/-- The device's member number at a depth. -/
def cnMe (s : State) (c : Nat) : Nat := s.get (ULC_CN_CTL_ME c)

/-- Whether the device leads at every depth in use (R493): then it is the time leader. -/
def timeLeader (s : State) : Bool :=
  (List.range 4).all (fun c => !cnOn s c || s.get (ULC_CN_STAT_LEADER c) == cnMe s c)

/-- The outermost depth at which another member leads (R502). -/
def followDepth (s : State) : Option Nat :=
  [3, 2, 1, 0].find? (fun c => cnOn s c && s.get (ULC_CN_STAT_LEADER c) != cnMe s c)

/-- Whether the device follows another member in time base `n` (R502): its tick's time base, another member being the time
leader. -/
def followsTick (s : State) (n : Nat) : Bool := n == s.tickTb && (followDepth s).isSome

/-- Whether cold start runs on a time base (R256, R501). -/
def csOn (s : State) (n : Nat) : Bool := s.flag (SYN_CS_CTL_EN n) && !followsTick s n

/-- Whether the guardians wait for their time base (R249): cold start has not reached Sync; on a follower, SYNC is 0 (R502). -/
def grdWaits (s : State) : Bool :=
  let n := s.tickTb
  if followsTick s n then !s.flag (SYN_STAT_SYNC n) else s.flag (SYN_CS_CTL_EN n) && s.get (SYN_CS_STAT_STATE n) != 5

/-- Every guardian in Enforce returns to Startup (R249). -/
def guardsToStartup (s : State) : State :=
  (List.range 128).foldl (fun t p =>
    if t.flag (PRT_GRD_CTL_EN p) ∧ t.get (PRT_GRD_STAT_STATE p) = 2 then t.set (PRT_GRD_STAT_STATE p) 1 else t) s

/-! ### Schedule processors -/

/-- A schedule processor. -/
def State.sp (s : State) (g : Nat) : Sp := tget Sp.rst s.sps g
/-- Replace a schedule processor. -/
def State.setSp (s : State) (g : Nat) (x : Sp) : State := { s with sps := tset Sp.rst s.sps g x }

/-- Raise a deferrable trap cause (R137, R138): it stays pending until taken. -/
def pendTrap (s : State) (g v : Nat) : State := s.set (SP_TRAP_PEND g) (s.get (SP_TRAP_PEND g) ||| 2 ^ v)

/-- Stream gates whose OWNER is processor `g`. -/
def gatesOwned (s : State) (g : Nat) : List Nat :=
  (entriesOf s.str 3 0).filter (fun i => bits (s.strW 3 i 0) 23 20 == g)

/-- The fail-safe state of a port group (R84, R95, R141, R161): SAFE masks, SAFE_OPEN, no preemption hold. -/
def gatesSafe (s : State) (g : Nat) : State :=
  let s1 := (List.range 8).foldl (fun t i =>
    let p := 8 * g + i
    let t1 := (t.set (PRT_GATE_OPEN p) (t.get (PRT_GATE_SAFE p))).set (PRT_MM_HOLD p) 0
    t1.setPort p { t1.port p with safe := true }) s
  (gatesOwned s1 g).foldl (fun t i => t.setStr 3 i 0 (putBits (t.strW 3 i 0) 31 31 (bits (t.strW 3 i 0) 29 29))) s1

/-! ### Port modes (R43 to R49) -/

/-- Lanes a mode uses. -/
def modeLanes : Nat → Nat
  | 0 => 0
  | 8 => 2
  | 9 => 4
  | 10 => 4
  | 11 => 4
  | 12 => 4
  | m => if m ≤ 7 then 1 else 0

/-- The lane mask of a mode at LSEL (R43, R44). -/
def modeMask (mode lsel : Nat) : Nat :=
  match modeLanes mode with
  | 0 => 0
  | 1 => 2 ^ lsel
  | 2 => 3 * 2 ^ lsel
  | _ => 15

/-- Whether a mode of port `p` runs Clause 73 (R43, R46). -/
def usesAn (s : State) (p mode : Nat) : Bool :=
  mode == 6 || mode == 8 || mode == 9 || mode == 10 || (1 ≤ mode && mode ≤ 5 && s.flag (PRT_MODE_AN_EN p))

= = = = =

**WORK INSTRUCTIONS**
Could you return exactly the lines above from the line with "Schedule processors -/" to the line with "let t1 := (t.set", both included, and nothing else?

**RESPONSE**
/-! ### Schedule processors -/

/-- A schedule processor. -/
def State.sp (s : State) (g : Nat) : Sp := tget Sp.rst s.sps g
/-- Replace a schedule processor. -/
def State.setSp (s : State) (g : Nat) (x : Sp) : State := { s with sps := tset Sp.rst s.sps g x }

/-- Raise a deferrable trap cause (R137, R138): it stays pending until taken. -/
def pendTrap (s : State) (g v : Nat) : State := s.set (SP_TRAP_PEND g) (s.get (SP_TRAP_PEND g) ||| 2 ^ v)

/-- Stream gates whose OWNER is processor `g`. -/
def gatesOwned (s : State) (g : Nat) : List Nat :=
  (entriesOf s.str 3 0).filter (fun i => bits (s.strW 3 i 0) 23 20 == g)

/-- The fail-safe state of a port group (R84, R95, R141, R161): SAFE masks, SAFE_OPEN, no preemption hold. -/
def gatesSafe (s : State) (g : Nat) : State :=
  let s1 := (List.range 8).foldl (fun t i =>
    let p := 8 * g + i
    let t1 := (t.set (PRT_GATE_OPEN p) (t.get (PRT_GATE_SAFE p))).set (PRT_MM_HOLD p) 0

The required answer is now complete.